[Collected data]
-- ==== Sys2Proof/Certificates/Slice0/Obligations.lean ====
section
/-! DEFINITION. The statements for the provers. Each docstring names the rules of spec/ it formalises; what rests on a
choice of the model names the log entry. Where a statement gives the whole next state, these fields in it are the model's
own and follow the log, not a rule: host (log 8), sop, frm, line, pay, item, raised, gsel (log 10), rx, rxNext, tx (log 2,
3, 4), hist (log 17). -/

open Sys2Proof Sys2Proof.Machine

/-! ### Reset -/

/-- R220, with the table of R42: what reset leaves, whatever was there (CSUM and LEN are unspecified and not mentioned). -/
def Obligations.ResetPutsEveryRegisterAtItsValue : Prop :=
  ∀ s t : State, t = s.applyReset ∨ t = State.reset →
    t.rxbuf = [] ∧ t.seq = .idle ∧ t.busy = false ∧ t.doneF = false ∧ t.err = false ∧ t.resultPresent = false
      ∧ t.ukind = false ∧ t.kind = .ok ∧ t.itemcnt = 0 ∧ t.shape = .zero ∧ t.gen = false
      ∧ t.opd = [] ∧ t.res = [] ∧ t.items = [] ∧ t.errtext = []

/-- R221: reset abandons the operation in progress; it calls no environment primitive (the transport's scripts and the
host's list are as before, nothing is recorded) and reports no outcome. -/
def Obligations.ResetTouchesNoTransport : Prop :=
  ∀ s : State, s.applyReset.rx = s.rx ∧ s.applyReset.rxNext = s.rxNext ∧ s.applyReset.tx = s.tx
    ∧ s.applyReset.host = s.host ∧ s.applyReset.params = s.params ∧ s.applyReset.hist = []
    ∧ s.applyReset.doneF = false

/-! ### The host operations that stand alone -/

/-- R112: ENCODE: the frame of a valid payload, or EncodeError with the payload as text; every other field of the state is
as before. After a failure CSUM is whatever it is (K8). -/
def Obligations.EncodeOperation : Prop :=
  ∀ (s : State) (p : Bytes), s.busy = false →
    (validPayload p → exec (.encode p) s = .next { s with
      csum := xorfold p
      len := BitVec.ofNat 7 p.length
      itemcnt := 0
      seq := .idle
      opd := p
      res := 0x24#8 :: (p ++ [0x2A#8, hexhi (xorfold p), hexlo (xorfold p), 0x0D#8, 0x0A#8])
      items := []
      errtext := []
      doneF := true
      err := false
      resultPresent := true
      ukind := false
      kind := .ok
      sop := .encode
      host := s.host.tail })
    ∧ (¬ validPayload p → ∃ c, exec (.encode p) s = .next { s with
      csum := c
      len := BitVec.ofNat 7 (min p.length 80)
      itemcnt := 0
      seq := .idle
      opd := p
      res := []
      items := []
      errtext := cutErrtext s.params p
      doneF := true
      err := true
      resultPresent := false
      ukind := false
      kind := .encodeError
      sop := .encode
      host := s.host.tail })

/-- R114: DECODE: the payload of a frame (anchored at both ends, any payload bytes, the checksum field equal to the
exclusive or), or DecodeError with the whole operand as text; every other field as before. After a failure CSUM and LEN are
whatever they are (K8). ITEMCNT: R206, log 19. -/
def Obligations.DecodeOperation : Prop :=
  ∀ (s : State) (f : Bytes), s.busy = false →
    (∀ p h l, f = 0x24#8 :: (p ++ [0x2A#8, h, l, 0x0D#8, 0x0A#8]) → 1 ≤ p.length → p.length ≤ 79 →
      ishex s.params.hexLowerOk h = true → ishex s.params.hexLowerOk l = true →
      (xorfold p).toNat = 16 * hexval h + hexval l →
      exec (.decode f) s = .next { s with
        csum := xorfold p
        len := BitVec.ofNat 7 p.length
        itemcnt := 0
        seq := .idle
        opd := f
        res := p
        items := []
        errtext := []
        doneF := true
        err := false
        resultPresent := true
        ukind := false
        kind := .ok
        sop := .decode
        host := s.host.tail })
    ∧ ((¬ ∃ p h l, f = 0x24#8 :: (p ++ [0x2A#8, h, l, 0x0D#8, 0x0A#8]) ∧ 1 ≤ p.length ∧ p.length ≤ 79
        ∧ ishex s.params.hexLowerOk h = true ∧ ishex s.params.hexLowerOk l = true
        ∧ (xorfold p).toNat = 16 * hexval h + hexval l) →
      ∃ c n, exec (.decode f) s = .next { s with
        csum := c
        len := n
        itemcnt := 0
        seq := .idle
        opd := f
        res := []
        items := []
        errtext := cutErrtext s.params f
        doneF := true
        err := true
        resultPresent := false
        ukind := false
        kind := .decodeError
        sop := .decode
        host := s.host.tail })

/-- R132, R140: READ_UNIT when the bytes in RXBUF and the chunks the transport delivers complete a unit: the unit is in RES,
the bytes after it stay in RXBUF, no more reads are made than the unit needs (no proper beginning of the chunks taken
completes it), every other field as before. ITEMCNT: R206, log 19; OPD: log 11. -/
def Obligations.ReadUnitReturnsTheNextUnit : Prop :=
  ∀ (s : State) (cs : List (Byte × Bytes)) (rest : List ReadAnswer) (u : RxUnit) (left : Bytes), s.busy = false →
    s.rx = dataAnswers cs ++ rest → rxbufFits s.params (s.rxbuf ++ chunkBytes cs).length = true →
    s.rxbuf ++ chunkBytes cs = u.bytes ++ left → (∀ l, u = .line l → lineOk l = true) →
    ∃ cs1 cs2 r, cs = cs1 ++ cs2 ∧ r ++ chunkBytes cs2 = left
      ∧ (∀ a b, cs1 = a ++ b → b ≠ [] → cutUnit (s.rxbuf ++ chunkBytes a) = none)
      ∧ exec .readUnit s = .next { s with
          itemcnt := 0
          seq := .idle
          rxbuf := r
          opd := []
          res := u.bytes
          items := []
          errtext := []
          doneF := true
          err := false
          resultPresent := true
          ukind := u.isLine
          kind := .ok
          sop := .readUnit
          host := s.host.tail
          rx := dataAnswers cs2 ++ rest
          hist := s.hist ++ (dataAnswers cs1).map Event.read }

/-- R131, R134, R204: READ_UNIT whose read ends in Timeout or Eos before a unit is whole: the kind, no text, every received
byte still in RXBUF, no flush, every other field as before. -/
def Obligations.ReadUnitFailsWithoutLoss : Prop :=
  ∀ (s : State) (cs : List (Byte × Bytes)) (a : ReadAnswer) (rest : List ReadAnswer) (k : Kind), s.busy = false →
    s.rx = dataAnswers cs ++ a :: rest → rxbufFits s.params (s.rxbuf ++ chunkBytes cs).length = true →
    cutUnit (s.rxbuf ++ chunkBytes cs) = none → (a = .timeout ∧ k = .timeoutError ∨ a = .eos ∧ k = .readError) →
    exec .readUnit s = .next { s with
      itemcnt := 0
      seq := .idle
      rxbuf := s.rxbuf ++ chunkBytes cs
      opd := []
      res := []
      items := []
      errtext := []
      doneF := true
      err := true
      resultPresent := false
      ukind := false
      kind := k
      sop := .readUnit
      host := s.host.tail
      rx := rest
      hist := s.hist ++ (dataAnswers cs ++ [a]).map Event.read }

/-- The model's form of "simply blocked until the answer" (R211; log 2): READ_UNIT with no unit whole and no answer left takes
in what has come and stays in EXEC with BUSY = 1; a step without a new answer then changes nothing. In any row that reads
(WAIT_READY, READ, a READ_UNIT in EXEC), chunks that come and complete no unit are taken in and nothing else changes. -/
def Obligations.ReadUnitWaitsForTheTransport : Prop :=
  ∀ (s : State) (cs : List (Byte × Bytes)), s.rx = dataAnswers cs →
    rxbufFits s.params (s.rxbuf ++ chunkBytes cs).length = true → cutUnit (s.rxbuf ++ chunkBytes cs) = none →
    (s.busy = false → ∃ t, exec .readUnit s = .next t ∧ t.busy = true ∧ t.seq = .exec ∧ t.sop = .readUnit
      ∧ t.rxbuf = s.rxbuf ++ chunkBytes cs ∧ t.rx = [] ∧ t.doneF = false ∧ t.kind = .ok ∧ blocked t ∧ step t = .next t)
    ∧ (s.readsUnit = true → step s = .next { s with
        rxbuf := s.rxbuf ++ chunkBytes cs, rx := [], hist := s.hist ++ (dataAnswers cs).map Event.read })

/-- R63, R131 (K2): with a finite RXBUF_DEPTH, a fill that would pass it is refused by name (log 18): the first fill of a
READ_UNIT or a later one, and those of every row that reads (WAIT_READY, READ, a READ_UNIT in EXEC). -/
def Obligations.OverfullReceiveBufferIsRefused : Prop :=
  ∀ (s : State) (d : Nat) (cs : List (Byte × Bytes)) (b : Byte) (bs : Bytes) (rest : List ReadAnswer),
    s.params.rxbufDepth = some d → s.rx = dataAnswers cs ++ .data b bs :: rest →
    (s.rxbuf ++ chunkBytes cs).length ≤ d → cutUnit (s.rxbuf ++ chunkBytes cs) = none →
    d < (s.rxbuf ++ chunkBytes cs).length + (bs.length + 1) →
    (s.busy = false → exec .readUnit s = .refused .rxbufOverflow)
    ∧ (s.readsUnit = true → step s = .refused .rxbufOverflow)

/-- R135: WRITE_UNIT: one TransportWrite of the whole operand; OK when all of it is accepted, WriteError when the count is
short; RXBUF and every other field as before. While the transport has not answered, the operation has been accepted and
stays in EXEC (log 2). ITEMCNT: R206, log 19; how much is accepted: log 4. -/
def Obligations.WriteUnitOperation : Prop :=
  ∀ (s : State) (bs : Bytes), s.busy = false →
    (∀ k ks, s.tx = k :: ks → bs.length ≤ k → exec (.writeUnit bs) s = .next { s with
      itemcnt := 0
      seq := .idle
      opd := bs
      res := []
      items := []
      errtext := []
      doneF := true
      err := false
      resultPresent := false
      ukind := false
      kind := .ok
      sop := .writeUnit
      host := s.host.tail
      tx := ks
      hist := s.hist ++ [.write bs bs.length] })
    ∧ (∀ k ks, s.tx = k :: ks → k < bs.length → exec (.writeUnit bs) s = .next { s with
      itemcnt := 0
      seq := .idle
      opd := bs
      res := []
      items := []
      errtext := []
      doneF := true
      err := true
      resultPresent := false
      ukind := false
      kind := .writeError
      sop := .writeUnit
      host := s.host.tail
      tx := ks
      hist := s.hist ++ [.write bs k] })
    ∧ (s.tx = [] → exec (.writeUnit bs) s = .next { s with
      itemcnt := 0
      seq := .exec
      opd := bs
      res := []
      items := []
      errtext := []
      busy := true
      doneF := false
      err := false
      resultPresent := false
      ukind := false
      kind := .ok
      sop := .writeUnit
      host := s.host.tail })

/-! ### The wire rows -/

/-- R132, R154, R156, R165: CTL_READY where a unit is being read; elsewhere (log 14) nothing. -/
def Obligations.ReadyUnitMeaning : Prop :=
  ∀ s : State,
    (s.seq = .waitReady → exec .ctlReady s = .next { s with rxbuf := s.rxbuf.drop 1, seq := .read })
    ∧ (s.seq = .read → exec .ctlReady s = .next { s with
        rxbuf := s.rxbuf.drop 1, seq := .flush, raised := ⟨.protocolError, [0x11#8]⟩ })
    ∧ (s.seq = .exec → s.sop = .readUnit → exec .ctlReady s = .next { s with
        rxbuf := s.rxbuf.drop 1, res := [0x11#8], ukind := false, resultPresent := true, errtext := []
        kind := .ok, err := false, doneF := true, busy := false, seq := .idle })
    ∧ (s.seq ≠ .waitReady → s.seq ≠ .read → ¬ (s.seq = .exec ∧ s.sop = .readUnit) → exec .ctlReady s = .next s)

/-- R132, R154, R155, R164, R165: CTL_DONE where a unit is being read; elsewhere (log 14) nothing. -/
def Obligations.DoneUnitMeaning : Prop :=
  ∀ s : State,
    (s.seq = .read → exec .ctlDone s = .next { s with
        rxbuf := s.rxbuf.drop 1, resultPresent := decide (s.shape = .one ∧ s.itemcnt = 1), errtext := []
        kind := .ok, err := false, doneF := true, busy := false, seq := .idle })
    ∧ (s.seq = .waitReady → exec .ctlDone s = .next { s with
        rxbuf := s.rxbuf.drop 1, seq := .flush, raised := ⟨.protocolError, [0x13#8]⟩ })
    ∧ (s.seq = .exec → s.sop = .readUnit → exec .ctlDone s = .next { s with
        rxbuf := s.rxbuf.drop 1, res := [0x13#8], ukind := false, resultPresent := true, errtext := []
        kind := .ok, err := false, doneF := true, busy := false, seq := .idle })
    ∧ (s.seq ≠ .waitReady → s.seq ≠ .read → ¬ (s.seq = .exec ∧ s.sop = .readUnit) → exec .ctlDone s = .next s)

/-- R132, R154, R155, R165: LINE where a unit is being read (a line at WAIT_READY is a ProtocolError, undecoded); elsewhere
(log 14) nothing. -/
def Obligations.LineUnitMeaning : Prop :=
  ∀ (s : State) (l : Bytes),
    (s.seq = .read → exec (.line l) s = .next { s with rxbuf := s.rxbuf.drop l.length, line := l, seq := .dec })
    ∧ (s.seq = .waitReady → exec (.line l) s = .next { s with
        rxbuf := s.rxbuf.drop l.length, seq := .flush, raised := ⟨.protocolError, l⟩ })
    ∧ (s.seq = .exec → s.sop = .readUnit → exec (.line l) s = .next { s with
        rxbuf := s.rxbuf.drop l.length, res := l, ukind := true, resultPresent := true, errtext := []
        kind := .ok, err := false, doneF := true, busy := false, seq := .idle })
    ∧ (s.seq ≠ .waitReady → s.seq ≠ .read → ¬ (s.seq = .exec ∧ s.sop = .readUnit) → exec (.line l) s = .next s)

/-- R157, R158, R165: FRAME in DEC: the payload goes to the matcher when GEN = 1, else to the call shape with the record
absent; elsewhere (log 14) nothing. -/
def Obligations.FrameMeaning : Prop :=
  ∀ (s : State) (p : Bytes), p.length ≤ 79 →
    (s.seq = .dec → s.gen = true → exec (.frame p) s = .next { s with
        csum := xorfold p, len := BitVec.ofNat 7 p.length, pay := p, seq := .matchRec })
    ∧ (s.seq = .dec → s.gen = false → exec (.frame p) s = .next { s with
        csum := xorfold p, len := BitVec.ofNat 7 p.length, pay := p, item := ⟨p, none⟩, seq := .yield })
    ∧ (s.seq ≠ .dec → exec (.frame p) s = .next s)

/-! ### The rows of the sequencer -/

/-- R153, R165: the rows ENC and TX of an exchange in progress. -/
def Obligations.CommandRowsOfTheSequencer : Prop :=
  ∀ s : State, s.busy = true →
    (s.seq = .enc → validPayload s.opd → step s = .next { s with
        csum := xorfold s.opd, len := BitVec.ofNat 7 s.opd.length, seq := .tx
        frm := 0x24#8 :: (s.opd ++ [0x2A#8, hexhi (xorfold s.opd), hexlo (xorfold s.opd), 0x0D#8, 0x0A#8]) })
    ∧ (s.seq = .enc → ¬ validPayload s.opd → ∃ c, step s = .next { s with
        csum := c, len := BitVec.ofNat 7 (min s.opd.length 80), seq := .flush, raised := ⟨.encodeError, s.opd⟩ })
    ∧ (∀ k ks, s.seq = .tx → s.tx = k :: ks → s.frm.length ≤ k → step s = .next { s with
        tx := ks, hist := s.hist ++ [.write s.frm s.frm.length], seq := .waitReady })
    ∧ (∀ k ks, s.seq = .tx → s.tx = k :: ks → k < s.frm.length → step s = .next { s with
        tx := ks, hist := s.hist ++ [.write s.frm k], seq := .flush, raised := ⟨.writeError, []⟩ })
    ∧ (s.seq = .tx → s.tx = [] → step s = .next s)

▸ What this task involves
Reproduce exactly the lines above from the line with "rxbuf := s.rxbuf.drop l.length, seq" to the line with "l) s = .next s)", including both, and add nothing.

▸ Answer for the task
        rxbuf := s.rxbuf.drop l.length, seq := .flush, raised := ⟨.protocolError, l⟩ })
    ∧ (s.seq = .exec → s.sop = .readUnit → exec (.line l) s = .next { s with
        rxbuf := s.rxbuf.drop l.length, res := l, ukind := true, resultPresent := true, errtext := []
        kind := .ok, err := false, doneF := true, busy := false, seq := .idle })
    ∧ (s.seq ≠ .waitReady → s.seq ≠ .read → ¬ (s.seq = .exec ∧ s.sop = .readUnit) → exec (.line l) s = .next s)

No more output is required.